David Attenborough leads call for world to invest $500 billion a year to protect nature
Attenborough's new film 'A Life on Our Planet' documents the dangers posed by climate change. Image: Reuters
- Sir David Attenborough has led a call for global investment of $500 billion annually to support current biodiversity.
- Attenborough emphasised the risks of doing nothing - for all of us.
- The call was made as a UN summit began aimed at boosting action to protecting wildlife.
British broadcaster David Attenborough on Wednesday led a campaign by conservation groups for the world to invest $500 billion a year to halt the destruction of nature, saying the future of the planet was in “grave jeopardy”.
Attenborough, whose new film “A Life on Our Planet” documents the dangers posed by climate change and the extinction of species, made his statement as the United Nations convened a one-day summit aimed at galvanising action to protect wildlife.
“Our natural world is under greater pressure now than at any time in human history, and the future of the entire planet – on which every single one of us depends – is in grave jeopardy,” Attenborough, 94, said in a news release.
“We still have an opportunity to reverse catastrophic biodiversity loss, but time is running out.”
Opening the summit in New York, U.N. Secretary-General Antonio Guterres said a million species were at risk of extinction and that climate change and the loss of biodiversity were “destroying Earth’s web of life”.
“Humanity is waging war on nature, we need to change our relationship with it,” Guterres said.
The push to redirect financing away from fossil fuels and other polluting industries and into locally led conservation was launched by environmental group Fauna & Flora International and backed by more than 130 organisations.
“U.N. member states must take the lead in getting ahead of this crisis and putting funding into the hands of those who are best placed to use it – local conservation organisations,” Mark Rose, chief executive of Fauna & Flora International, said.

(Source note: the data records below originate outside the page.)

theorem go_bits (v : Word) : bitsOf (v ||| 0x10#32) 2 0 = bitsOf v 2 0 ∧ bitAt (v ||| 0x10#32) 4 = true ∧ (v ||| 0x10#32) &&& 0xF#32 = v &&& 0xF#32 := by
  refine ⟨?_, ?_, ?_⟩
  · unfold bitsOf
    rw [BitVec.toNat_or]
    apply Nat.eq_of_testBit_eq
    intro i
    simp only [Nat.testBit_mod_two_pow, Nat.testBit_div_two_pow, Nat.testBit_or]
    by_cases h : i < 3
    · have : i = 0 ∨ i = 1 ∨ i = 2 := by omega
      rcases this with rfl | rfl | rfl <;> simp [Nat.testBit]
    · simp [h]
  · unfold bitAt; simp; right; decide
  · apply BitVec.eq_of_getLsbD_eq
    intro i hi
    simp only [BitVec.getLsbD_and, BitVec.getLsbD_or]
    by_cases h : i = 4
    · subst h; simp
    · have : (0x10#32).getLsbD i = false := by
        have : ∀ i < 32, i ≠ 4 → (0x10#32).getLsbD i = false := by decide
        exact this i hi h
      rw [this, Bool.or_false]

end Sys2Proof.Facts.ClockRules
end

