-- ==== Sys2Proof/Laws/RepairRules.lean ====
section
/-! SUPPORT. Spare rows, scrubs and the defect map. Lemmas about the operations of these rows, for the proofs of the statements about them. -/

namespace Sys2Proof.Facts.RepairRules

open Sys2Proof Sys2Proof.Machine

theorem free_at {l : List (Option (Nat × Nat))} {k : Nat} (h : k < l.length) (g : l.getD k none = none) (f : ∀ j, j < k → l.getD j none ≠ none) : freeRow l = some k := by
  unfold freeRow
  rw [List.find?_range_eq_some]
  refine ⟨by rw [g]; rfl, List.mem_range.mpr h, fun j hj => ?_⟩
  have := f j hj
  cases e : l.getD j none with
  | none => exact absurd e this
  | some x => rfl

theorem free_none {l : List (Option (Nat × Nat))} (h : ∀ r ∈ l, r ≠ none) : freeRow l = none := by
  unfold freeRow
  rw [List.find?_eq_none]
  intro j hj
  have hj := List.mem_range.mp hj
  have : l.getD j none ≠ none := by
    rw [List.getD_eq_getElem?_getD, List.getElem?_eq_getElem hj]; exact h _ (List.getElem_mem hj)
  cases e : l.getD j none with
  | none => exact absurd e this
  | some x => simp

theorem free_some {l : List (Option (Nat × Nat))} (h : ∃ r ∈ l, r = none) : (freeRow l).isSome = true := by
  cases e : freeRow l with
  | some k => rfl
  | none =>
    exfalso
    obtain ⟨r, hr, rfl⟩ := h
    obtain ⟨j, hj, he⟩ := List.getElem_of_mem hr
    unfold freeRow at e
    have := List.find?_eq_none.mp e j (List.mem_range.mpr hj)
    rw [List.getD_eq_getElem?_getD, List.getElem?_eq_getElem hj, he] at this
    exact this rfl

theorem ssMay_iff (s : State) (row reason : Nat) : s.ssMay row reason = true ↔ s.alive = true ∧ s.pe.updDue = false ∧ row < 512 ∧ ((reason = 1 ∧ ∀ d ∈ s.dm.ssDue, d.2 = 1 → row ≤ d.1) ∨ (reason = 2 ∧ (row, 2) ∈ s.dm.ssDue ∧ ∀ d ∈ s.dm.ssDue, d.2 = 2 ∧ row ≤ d.1)) := by
  unfold State.ssMay
  by_cases g : reason = 1
  · subst g
    simp only [Bool.and_eq_true, Bool.not_eq_true', decide_eq_true_eq, List.all_eq_true, if_true]
    constructor
    · rintro ⟨⟨⟨a, b⟩, c⟩, d⟩; exact ⟨a, b, c, .inl ⟨trivial, fun x hx e => (d x hx).resolve_left (fun n => n e)⟩⟩
    · rintro ⟨a, b, c, d⟩
      rcases d with d | ⟨d, _⟩
      · exact ⟨⟨⟨a, b⟩, c⟩, fun x hx => or_iff_not_imp_left.mpr (fun e => d.2 x hx (not_not.mp e))⟩
      · cases d
  · simp only [Bool.and_eq_true, Bool.not_eq_true', decide_eq_true_eq, List.all_eq_true, if_neg g]
    constructor
    · rintro ⟨⟨⟨a, b⟩, c⟩, ⟨d, e⟩, f⟩; exact ⟨a, b, c, .inr ⟨e, d, f⟩⟩
    · rintro ⟨a, b, c, d⟩
      rcases d with ⟨d, _⟩ | ⟨d, e, f⟩
      · exact absurd d g
      · exact ⟨⟨⟨a, b⟩, c⟩, ⟨e, d⟩, f⟩

theorem ssNeeds_of (s : State) (row r : Nat) : (s.ssNeeds row r).dm.map = s.dm.map ∧ (s.ssNeeds row r).nv = s.nv ∧ (s.ssNeeds row r).dm.ssCorr = s.dm.ssCorr ∧ (s.ssNeeds row r).dm.ssLog = s.dm.ssLog ∧
    ((freeRow s.dm.map.ssRows).isSome = true → (s.ssNeeds row r).dm.ssDue = s.dm.ssDue.filter (fun x => x.1 ≠ row) ++ [(row, r)]) := by
  unfold State.ssNeeds
  split
  · exact ⟨rfl, rfl, rfl, rfl, fun _ => rfl⟩
  · next h =>
    split
    · exact ⟨rfl, rfl, rfl, rfl, fun g => absurd g h⟩
    · rw [stage_dm, stage_nv]; exact ⟨rfl, rfl, rfl, rfl, fun g => absurd g h⟩

theorem ssCorrected_of (s : State) (w : Nat) : (s.ssCorrected w).dm.map = s.dm.map ∧ (s.ssCorrected w).nv.corrections = s.nv.corrections + 1 ∧ (s.ssCorrected w).dm.ssCorr = satInc 65535 s.dm.ssCorr := by
  unfold State.ssCorrected
  extract_lets n other a src b
  have hb : b.dm.map = s.dm.map ∧ b.nv.corrections = s.nv.corrections + 1 ∧ b.dm.ssCorr = satInc 65535 s.dm.ssCorr := ⟨rfl, rfl, rfl⟩
  clear_value b
  split
  · have q := ssNeeds_of b (w / 256) 2
    exact ⟨q.1.trans hb.1, by rw [q.2.1]; exact hb.2.1, q.2.2.1.trans hb.2.2⟩
  · exact hb

theorem corrFold (l : List Nat) (s : State) : (l.foldl State.ssCorrected s).dm.map = s.dm.map ∧ (l.foldl State.ssCorrected s).nv.corrections = s.nv.corrections + l.length ∧ (s.dm.ssCorr ≤ 65535 → (l.foldl State.ssCorrected s).dm.ssCorr = min 65535 (s.dm.ssCorr + l.length)) := by
  induction l generalizing s with
  | nil => exact ⟨rfl, rfl, fun h => by simp; omega⟩
  | cons a r ih =>
    rw [List.foldl_cons]
    have o := ssCorrected_of s a
    have i := ih (s.ssCorrected a)
    refine ⟨i.1.trans o.1, by rw [i.2.1, o.2.1, List.length_cons]; omega, fun h => ?_⟩
    have : satInc 65535 s.dm.ssCorr = min 65535 (s.dm.ssCorr + 1) := by unfold satInc; split <;> omega
    rw [i.2.2 (by rw [o.2.2, this]; omega), o.2.2, this, List.length_cons]; omega

theorem needFold (m : List Nat) (s : State) : let t := m.foldl (fun s w => s.ssNeeds (w / 256) 1) s
    t.dm.map = s.dm.map ∧ t.nv = s.nv ∧ t.dm.ssCorr = s.dm.ssCorr ∧ ((freeRow s.dm.map.ssRows).isSome = true → (∀ r, (r, 1) ∈ s.dm.ssDue → (r, 1) ∈ t.dm.ssDue) ∧ ∀ w ∈ m, (w / 256, 1) ∈ t.dm.ssDue) := by
  induction m generalizing s with
  | nil => exact ⟨rfl, rfl, rfl, fun _ => ⟨fun _ h => h, fun _ h => nomatch h⟩⟩
  | cons a r ih =>
    intro t
    have e : t = r.foldl (fun s w => s.ssNeeds (w / 256) 1) (s.ssNeeds (a / 256) 1) := rfl
    rw [e]
    have o := ssNeeds_of s (a / 256) 1
    obtain ⟨i1, i2, i3, i4⟩ := ih (s.ssNeeds (a / 256) 1)
    refine ⟨i1.trans o.1, i2.trans o.2.1, i3.trans o.2.2.1, fun h => ?_⟩
    have j := i4 (by rw [o.1]; exact h)
    have d := o.2.2.2.2 h
    have ha : (a / 256, 1) ∈ (s.ssNeeds (a / 256) 1).dm.ssDue := by rw [d]; simp
    refine ⟨fun x hx => j.1 x ?_, fun w hw => ?_⟩
    · rw [d]
      by_cases g : x = a / 256
      · subst g; simp
      · simp [g, hx]
    · rcases List.mem_cons.mp hw with rfl | hw
      · exact j.1 _ ha
      · exact j.2 w hw

theorem corr1 (s : State) (w : Nat) (h : (freeRow s.dm.map.ssRows).isSome = true) :
    (w / 256, 2) ∈ (s.ssCorrected w).dm.ssDue ∨ ((s.ssCorrected w).dm.ssDue = s.dm.ssDue ∧ ((w, s.pwr.ot, 1) ∈ (s.ssCorrected w).dm.ssLog ∨ ∃ e ∈ s.dm.ssLog, e.1 = w ∧ e.2.2 < 7 ∧ (w, s.pwr.ot, e.2.2 + 1) ∈ (s.ssCorrected w).dm.ssLog) ∧ ∀ e ∈ s.dm.ssLog, e.1 ≠ w → e.1 / 256 = w / 256 → e.2.1 + 86400000000 < s.pwr.ot) := by
  unfold State.ssCorrected
  extract_lets n other a src b
  have hb : b.dm.map = s.dm.map ∧ b.dm.ssDue = s.dm.ssDue ∧ (w, s.pwr.ot, n) ∈ b.dm.ssLog := ⟨rfl, rfl, by simp [b, a, State.modDm]⟩
  clear_value b
  by_cases g : (other = true ∨ 8 ≤ n)
  · rw [if_pos g]
    refine .inl ?_
    rw [(ssNeeds_of b (w / 256) 2).2.2.2.2 (by rw [hb.1]; exact h)]; simp
  · rw [if_neg g]
    rw [not_or] at g
    refine .inr ⟨hb.2.1, ?_, fun e he h1 h2 => ?_⟩
    · cases f : s.dm.ssLog.find? (fun e => e.1 = w) with
      | none => refine .inl ?_; have : n = 1 := by simp [n, f]
                rw [← this]; exact hb.2.2
      | some e =>
        have hn : n = e.2.2 + 1 := by simp [n, f]
        refine .inr ⟨e, List.mem_of_find?_eq_some f, by simpa using List.find?_some f, by omega, ?_⟩
        rw [← hn]; exact hb.2.2
    · by_contra c
      apply g.1
      simp only [other, List.any_eq_true, decide_eq_true_eq]
      exact ⟨e, he, h1, h2, by unfold dayUs; omega⟩

theorem lost_of (s : State) (o : Nat) : let t := s.mramLostWord o
    t.mram = s.mram ∧ t.dm.map = s.dm.map ∧ t.dm.scrub = s.dm.scrub ∧ o / 8 * 8 ∈ t.dm.mramBad ∧ (∀ w ∈ s.dm.mramBad, w ∈ t.dm.mramBad) ∧ (o / 1024, 1) ∈ t.dm.mramDue ∧ (∀ r, (r, 1) ∈ s.dm.mramDue → (r, 1) ∈ t.dm.mramDue) := by
  intro t
  have key : ∃ u : State, t.dm = u.dm ∧ t.mram = u.mram ∧ u.mram = s.mram ∧ u.dm.map = s.dm.map ∧ u.dm.scrub = s.dm.scrub ∧ u.dm.mramBad = (if o / 8 * 8 ∈ s.dm.mramBad then s.dm.mramBad else s.dm.mramBad ++ [o / 8 * 8]) ∧ u.dm.mramDue = s.dm.mramDue.filter (fun x => x.1 ≠ o / 1024) ++ [(o / 1024, 1)] := by
    simp only [t]; unfold State.mramLostWord
    extract_lets w it told u v
    have hu : u.mram = s.mram ∧ u.dm.map = s.dm.map ∧ u.dm.scrub = s.dm.scrub ∧ u.dm.mramBad = (if o / 8 * 8 ∈ s.dm.mramBad then s.dm.mramBad else s.dm.mramBad ++ [o / 8 * 8]) ∧ u.dm.mramDue = s.dm.mramDue.filter (fun x => x.1 ≠ o / 1024) ++ [(o / 1024, 1)] := ⟨rfl, rfl, rfl, rfl, rfl⟩
    have hv : v.dm = u.dm ∧ v.mram = u.mram := by simp only [v]; split <;> exact ⟨rfl, rfl⟩
    clear_value v u
    refine ⟨u, ?_, ?_, hu⟩
    · split
      · exact hv.1
      · rw [stage_dm]; exact hv.1
    · split
      · exact hv.2
      · rw [stage_mram]; exact hv.2
  obtain ⟨u, e1, e2, h1, h2, h3, h4, h5⟩ := key
  rw [e1, e2]
  refine ⟨h1, h2, h3, ?_, fun w hw => ?_, by rw [h5]; simp, fun r hr => ?_⟩
  · rw [h4]; split
    · assumption
    · simp
  · rw [h4]; split
    · exact hw
    · simp [hw]
  · rw [h5]
    by_cases g : r = o / 1024
    · subst g; simp
    · simp [g, hr]

theorem lostFold (m : List Nat) (s : State) : let t := m.foldl State.mramLostWord s
    t.mram = s.mram ∧ t.dm.map = s.dm.map ∧ t.dm.scrub = s.dm.scrub ∧ (∀ w ∈ s.dm.mramBad, w ∈ t.dm.mramBad) ∧ (∀ r, (r, 1) ∈ s.dm.mramDue → (r, 1) ∈ t.dm.mramDue) ∧ ∀ o ∈ m, o / 8 * 8 ∈ t.dm.mramBad ∧ (o / 1024, 1) ∈ t.dm.mramDue := by
  induction m generalizing s with
  | nil => exact ⟨rfl, rfl, rfl, fun _ h => h, fun _ h => h, fun _ h => nomatch h⟩
  | cons a r ih =>
    intro t
    have e : t = r.foldl State.mramLostWord (s.mramLostWord a) := rfl
    rw [e]
    obtain ⟨l1, l2, l3, l4, l5, l6, l7⟩ := lost_of s a
    obtain ⟨i1, i2, i3, i4, i5, i6⟩ := ih (s.mramLostWord a)
    refine ⟨i1.trans l1, i2.trans l2, i3.trans l3, fun w hw => i4 w (l5 w hw), fun r hr => i5 r (l7 r hr), fun o ho => ?_⟩
    rcases List.mem_cons.mp ho with rfl | ho
    · exact ⟨i4 _ l4, i5 _ l6⟩
    · exact i6 o ho

theorem mcorr_of (s : State) (o : Nat) : (s.mramCorrected o).mram = s.mram ∧ (s.mramCorrected o).dm.map = s.dm.map ∧ (s.mramCorrected o).dm.scrub = s.dm.scrub ∧ (s.mramCorrected o).nv.corrections = s.nv.corrections + 1 ∧ o / 8 * 8 ∈ (s.mramCorrected o).dm.mramSeen ∧ (o / 8 * 8 ∈ s.dm.mramSeen → (o / 1024, 2) ∈ (s.mramCorrected o).dm.mramDue) := by
  unfold State.mramCorrected
  extract_lets w again u x v
  by_cases g : o / 8 * 8 ∈ s.dm.mramSeen
  · have ga : again = true := by simp [again, w, g]
    rw [if_pos ga]
    refine ⟨rfl, rfl, rfl, rfl, ?_, fun _ => ?_⟩
    · show o / 8 * 8 ∈ (if again = true then s.dm.mramSeen else s.dm.mramSeen ++ [w]); rw [if_pos ga]; exact g
    · show _ ∈ _ ++ _; simp
  · have ga : ¬ again = true := by simp [again, w, g]
    rw [if_neg ga]
    refine ⟨rfl, rfl, rfl, rfl, ?_, fun h => absurd h g⟩
    show o / 8 * 8 ∈ (if again = true then s.dm.mramSeen else s.dm.mramSeen ++ [w]); rw [if_neg ga]; simp [w]

theorem mcorrFold (l : List Nat) (s : State) : (l.foldl State.mramCorrected s).mram = s.mram ∧ (l.foldl State.mramCorrected s).dm.map = s.dm.map ∧ (l.foldl State.mramCorrected s).dm.scrub = s.dm.scrub := by
  induction l generalizing s with
  | nil => exact ⟨rfl, rfl, rfl⟩
  | cons a r ih =>
    have q := mcorr_of s a
    have i := ih (s.mramCorrected a)
    exact ⟨i.1.trans q.1, i.2.1.trans q.2.1, i.2.2.trans q.2.2.1⟩

theorem body_len (u p o : Nat) (m : DefMap) (h1 : m.pairs.length = 16) (h2 : m.cores.length = 18) (h3 : m.lanes.length = 10) (h4 : m.ssRows.length = 16) (h5 : m.mramRows.length = 64) : (mapBody u p o m).length = 4088 := by
  have fm : ∀ {α : Type} (l : List α) (f : α → List Byte) (c : Nat), (∀ x, (f x).length = c) → (l.flatMap f).length = c * l.length := by
    intro α l f c h
    induction l with
    | nil => rfl
    | cons a r ih => rw [List.flatMap_cons, List.length_append, ih, h, List.length_cons]; ring
  unfold mapBody
  simp only [List.length_append]
  rw [fm m.pairs _ 24 (fun x => by simp [b1, b2, b8, zeros]), fm m.cores _ 4 (fun x => by simp [b1, b2, zeros]), fm m.lanes _ 2 (fun x => by simp [b1]), fm m.ssRows _ 4 (fun x => by cases x <;> simp [rowBytes, b1, b2, zeros]), fm m.mramRows _ 4 (fun x => by cases x <;> simp [rowBytes, b1, b2, zeros]), h1, h2, h3, h4, h5]
  simp only [b4, b8, length_leBytes, zeros, List.length_replicate]

end Sys2Proof.Facts.RepairRules
end

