theorem witness_AnchorsAndHandover :
    (∃ (l : List Word) (a : Bool) (s : State), s.hinged = true ∧ (a = true ∨ frameOk l = false)) ∧
    (∃ (l : List Word) (a : Bool) (s : State), s.hinged = true ∧ a = false ∧ frameOk l = true ∧ bitsOf (nth l 0) 23 16 = 1 ∧ s.takesAnchors = true) ∧
    (∃ (s : State), s.hng.frame ≠ none ∧ s.takesAnchors = false) ∧
    (∃ (s : State), s.hng.frame ≠ none ∧ s.takesAnchors = true) ∧
    (∃ (g : Nat) (k : Nat) (s : State), s.hinged = true ∧ s.sys.st = .standby ∧ s.sch.act = .idle ∧ ((List.range 2).find? (fun k => s.hallSet k && s.hallOk k && decide (field (s.slotImage k) 0x10 4 = g) && (s.checkImage (s.slotImage k) (s.slotLen k)).isNone) = some k)) ∧
    (∃ (s : State), s.sch.actHinge = true ∧ s.sys.st = .inService) ∧
    (∃ (cls : KeyClass) (s : State), s.mayWrite cls 0x4400 ∧ s.hinged = true) ∧
    (∃ (s : State), s.hinged = true ∧ s.sys.st = .standby) ∧
    (∃ (s : State), s.hng.hoResult = 1) ∧
    (∃ (s : State), s.hng.hoResult = 1 ∧ s.hng.hoAck = false) ∧
    (∃ (s : State), s.hinged = true ∧ s.sys.st = .standby ∧ 3 ≤ s.hng.differ) ∧
    (∃ (s : State), s.hng.differ = 0) :=
  ⟨⟨[], true, { inSt .blocked with sch := { up.sch with image := true, cfg := { enable := true, hinge := some { peer := 2, pref := true, mask := 0, insts := [] } } }, hng := {  } }, by decide +kernel⟩,
   ⟨sealW [0x0001484E#32, 0x00000000#32, 0x00000000#32], false, { inSt .standby with sch := { up.sch with image := true, cfg := { enable := true, hinge := some { peer := 2, pref := true, mask := 0, insts := [] } } }, hng := {  } }, by decide +kernel⟩,
   ⟨{ inSt .blocked with sch := { up.sch with image := true, cfg := { enable := true, hinge := some { peer := 2, pref := true, mask := 0, insts := [] } } }, hng := { frame := some [] } }, by decide +kernel⟩,
   ⟨{ inSt .standby with sch := { up.sch with image := true, cfg := { enable := true, hinge := some { peer := 2, pref := true, mask := 0, insts := [] } } }, hng := { frame := some [] } }, by decide +kernel⟩,
   ⟨42, 0, wLoaded, by decide +kernel, by decide +kernel, by decide +kernel, loaded_find⟩,
   ⟨{ inSt .inService with sch := { up.sch with image := true, cfg := { enable := true, hinge := some { peer := 2, pref := true, mask := 0, insts := [] } }, actHinge := true }, hng := {  } }, by decide +kernel⟩,
   ⟨.chain, { inSt .inService with sch := { up.sch with image := true, cfg := { enable := true, hinge := some { peer := 2, pref := true, mask := 0, insts := [] } } }, hng := {  } }, may_write (by decide +kernel), by decide +kernel⟩,
   ⟨{ inSt .standby with sch := { up.sch with image := true, cfg := { enable := true, hinge := some { peer := 2, pref := true, mask := 0, insts := [] } } }, hng := {  } }, by decide +kernel⟩,
   ⟨{ inSt .blocked with sch := { up.sch with image := true, cfg := { enable := true, hinge := some { peer := 2, pref := true, mask := 0, insts := [] } } }, hng := { hoResult := 1 } }, by decide +kernel⟩,
   ⟨{ inSt .blocked with sch := { up.sch with image := true, cfg := { enable := true, hinge := some { peer := 2, pref := true, mask := 0, insts := [] } } }, hng := { hoResult := 1 } }, by decide +kernel⟩,
   ⟨{ inSt .standby with sch := { up.sch with image := true, cfg := { enable := true, hinge := some { peer := 2, pref := true, mask := 0, insts := [] } } }, hng := { differ := 3 } }, by decide +kernel⟩,
   ⟨{ inSt .blocked with sch := { up.sch with image := true, cfg := { enable := true, hinge := some { peer := 2, pref := true, mask := 0, insts := [] } } }, hng := { wireFault := true } }, by decide +kernel⟩⟩
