/-! ### Arithmetic and logic (41_arithmetic_logic.md) -/

/-- ADD (R144) and ADC (R145), on every register and on M; that ADC adds Carry is 93_implementation_defined.md GK7. -/
def Obligations.AdditionsOfAnOperand : Prop :=
  ∀ src : Operand,
    (EncodesF1 (0x80 + operandCode src) (.add src) ∧
      ∀ s, ∃ t, exec (.add src) s = .next t ∧ Adds 1 (operandValue s src) 0 s t) ∧
    EncodesF1 (0x88 + operandCode src) (.adc src) ∧
      ∀ s, ∃ t, exec (.adc src) s = .next t ∧ Adds 1 (operandValue s src) s.flags.cy.toNat s t

/-- ADI d8 (R152) and ACI d8 (R153). -/
def Obligations.AdditionsOfAnImmediate : Prop :=
  (EncodesF2 0xC6 .adi ∧ ∀ imm s, ∃ t, exec (.adi imm) s = .next t ∧ Adds 2 imm 0 s t) ∧
  EncodesF2 0xCE .aci ∧ ∀ imm s, ∃ t, exec (.aci imm) s = .next t ∧ Adds 2 imm s.flags.cy.toNat s t

/-- SUB (R146) and SBB (R147), on every register and on M; CY is 1 exactly on a borrow (R142;
92_eei_decisions.md D1). -/
def Obligations.SubtractionsOfAnOperand : Prop :=
  ∀ src : Operand,
    (EncodesF1 (0x90 + operandCode src) (.sub src) ∧
      ∀ s, ∃ t, exec (.sub src) s = .next t ∧ Subtracts 1 (operandValue s src) 0 s t) ∧
    EncodesF1 (0x98 + operandCode src) (.sbb src) ∧
      ∀ s, ∃ t, exec (.sbb src) s = .next t ∧ Subtracts 1 (operandValue s src) s.flags.cy.toNat s t

/-- SUI d8 (R154) and SBI d8 (R155), with the same borrow convention (92_eei_decisions.md D1). -/
def Obligations.SubtractionsOfAnImmediate : Prop :=
  (EncodesF2 0xD6 .sui ∧ ∀ imm s, ∃ t, exec (.sui imm) s = .next t ∧ Subtracts 2 imm 0 s t) ∧
  EncodesF2 0xDE .sbi ∧ ∀ imm s, ∃ t, exec (.sbi imm) s = .next t ∧ Subtracts 2 imm s.flags.cy.toNat s t

/-- CMP (R151) and CPI d8 (R159) set the flags of a subtraction and keep A (R142; 92_eei_decisions.md D1). -/
def Obligations.ComparisonsKeepTheAccumulator : Prop :=
  (∀ src : Operand, EncodesF1 (0xB8 + operandCode src) (.cmp src) ∧
    ∀ s, ∃ t, exec (.cmp src) s = .next t ∧ Compares 1 (operandValue s src) s t) ∧
  EncodesF2 0xFE .cpi ∧ ∀ imm s, ∃ t, exec (.cpi imm) s = .next t ∧ Compares 2 imm s t

/-- ANA (R148), XRA (R149) and ORA (R150), on every register and on M; CY stays as it was
(R143; 92_eei_decisions.md D3). -/
def Obligations.LogicOnAnOperand : Prop :=
  ∀ src : Operand,
    (EncodesF1 (0xA0 + operandCode src) (.ana src) ∧
      ∀ s, ∃ t, exec (.ana src) s = .next t ∧ Logic 1 (fun x y => x && y) (operandValue s src) s t) ∧
    (EncodesF1 (0xA8 + operandCode src) (.xra src) ∧
      ∀ s, ∃ t, exec (.xra src) s = .next t ∧ Logic 1 (fun x y => x != y) (operandValue s src) s t) ∧
    EncodesF1 (0xB0 + operandCode src) (.ora src) ∧
      ∀ s, ∃ t, exec (.ora src) s = .next t ∧ Logic 1 (fun x y => x || y) (operandValue s src) s t

/-- ANI d8 (R156), XRI d8 (R157) and ORI d8 (R158); CY stays as it was (R143; 92_eei_decisions.md D3). -/
def Obligations.LogicOnAnImmediate : Prop :=
  (EncodesF2 0xE6 .ani ∧ ∀ imm s, ∃ t, exec (.ani imm) s = .next t ∧ Logic 2 (fun x y => x && y) imm s t) ∧
  (EncodesF2 0xEE .xri ∧ ∀ imm s, ∃ t, exec (.xri imm) s = .next t ∧ Logic 2 (fun x y => x != y) imm s t) ∧
  EncodesF2 0xF6 .ori ∧ ∀ imm s, ∃ t, exec (.ori imm) s = .next t ∧ Logic 2 (fun x y => x || y) imm s t

/-- INR r (R160) and DCR r (R162): mod 256, Z S P from the result, CY never. -/
def Obligations.RegistersCountByOne : Prop :=
  ∀ r : Reg,
    (EncodesF1 (0x04 + 8 * regCode r) (.inrR r) ∧
      ∀ s, ∃ t, exec (.inrR r) s = .next t ∧ (t.getReg r).toNat = ((s.getReg r).toNat + 1) % 256 ∧
        ZspOf t.flags (t.getReg r) ∧ t.flags.cy = s.flags.cy ∧ Computes 1 [r] [] s t) ∧
    EncodesF1 (0x05 + 8 * regCode r) (.dcrR r) ∧
      ∀ s, ∃ t, exec (.dcrR r) s = .next t ∧ (t.getReg r).toNat = ((s.getReg r).toNat + 255) % 256 ∧
        ZspOf t.flags (t.getReg r) ∧ t.flags.cy = s.flags.cy ∧ Computes 1 [r] [] s t

/-- INR M (R161) and DCR M (R163). -/
def Obligations.CellsCountByOne : Prop :=
  (EncodesF1 0x34 .inrM ∧
    ∀ s, ∃ t, exec .inrM s = .next t ∧ (t.readByte s.hl).toNat = ((s.readByte s.hl).toNat + 1) % 256 ∧
      ZspOf t.flags (t.readByte s.hl) ∧ t.flags.cy = s.flags.cy ∧ Computes 1 [] [s.hl] s t) ∧
  EncodesF1 0x35 .dcrM ∧
    ∀ s, ∃ t, exec .dcrM s = .next t ∧ (t.readByte s.hl).toNat = ((s.readByte s.hl).toNat + 255) % 256 ∧
      ZspOf t.flags (t.readByte s.hl) ∧ t.flags.cy = s.flags.cy ∧ Computes 1 [] [s.hl] s t

/-! ### 16-bit arithmetic (42_arith16.md) and rotates (43_rotates.md) -/

/-- INX rp (R181) and DCX rp (R182): mod 65536, no flag; SP among the pairs. -/
def Obligations.PairsCountByOne : Prop :=
  ∀ p : Pair,
    (EncodesF1 (0x03 + 16 * pairCode p) (.inx p) ∧
      ∀ s, ∃ t, exec (.inx p) s = .next t ∧ pairValue t p = (pairValue s p + 1) % 65536 ∧ t.pc = s.pc + 1 ∧
        (p ≠ .SP → t.sp = s.sp) ∧ t.flags = s.flags ∧ RestBut (pairRegs p) [] s t) ∧
    EncodesF1 (0x0B + 16 * pairCode p) (.dcx p) ∧
      ∀ s, ∃ t, exec (.dcx p) s = .next t ∧ pairValue t p = (pairValue s p + 65535) % 65536 ∧ t.pc = s.pc + 1 ∧
        (p ≠ .SP → t.sp = s.sp) ∧ t.flags = s.flags ∧ RestBut (pairRegs p) [] s t

/-- DAD rp (R184): HL takes the sum mod 65536, CY is written and no other flag. -/
def Obligations.DadAddsAPairToHl : Prop :=
  ∀ p : Pair, EncodesF1 (0x09 + 16 * pairCode p) (.dad p) ∧
    ∀ s, ∃ t, exec (.dad p) s = .next t ∧ pairValue t .HL = (pairValue s .HL + pairValue s p) % 65536 ∧
      (t.flags.cy = true ↔ 65535 < pairValue s .HL + pairValue s p) ∧
      t.flags.z = s.flags.z ∧ t.flags.s = s.flags.s ∧ t.flags.p = s.flags.p ∧ Computes 1 [.H, .L] [] s t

The world spends an estimated $80-$90 billion on conservation each year, but studies show that hundreds of billions of dollars may be needed to save ecosystems from collapse.
Britain, Canada and others joined the European Union on Monday in pledging to protect 30% of their land and seas by 2030. U.N. officials hope to secure broad agreement on that target at talks to forge a new global biodiversity pact due to take place in China in 2021.
Addressing the summit in a video message, Chinese President Xi Jinping urged global cooperation on the environment, saying countries were “passengers in the same boat”.
“The loss of biodiversity and the degradation of ecosystems pose a major risk to human survival and development,” he said. “It falls to all of us to act together, and urgently turn the Earth into a beautiful homeland for all creatures to live in harmony.”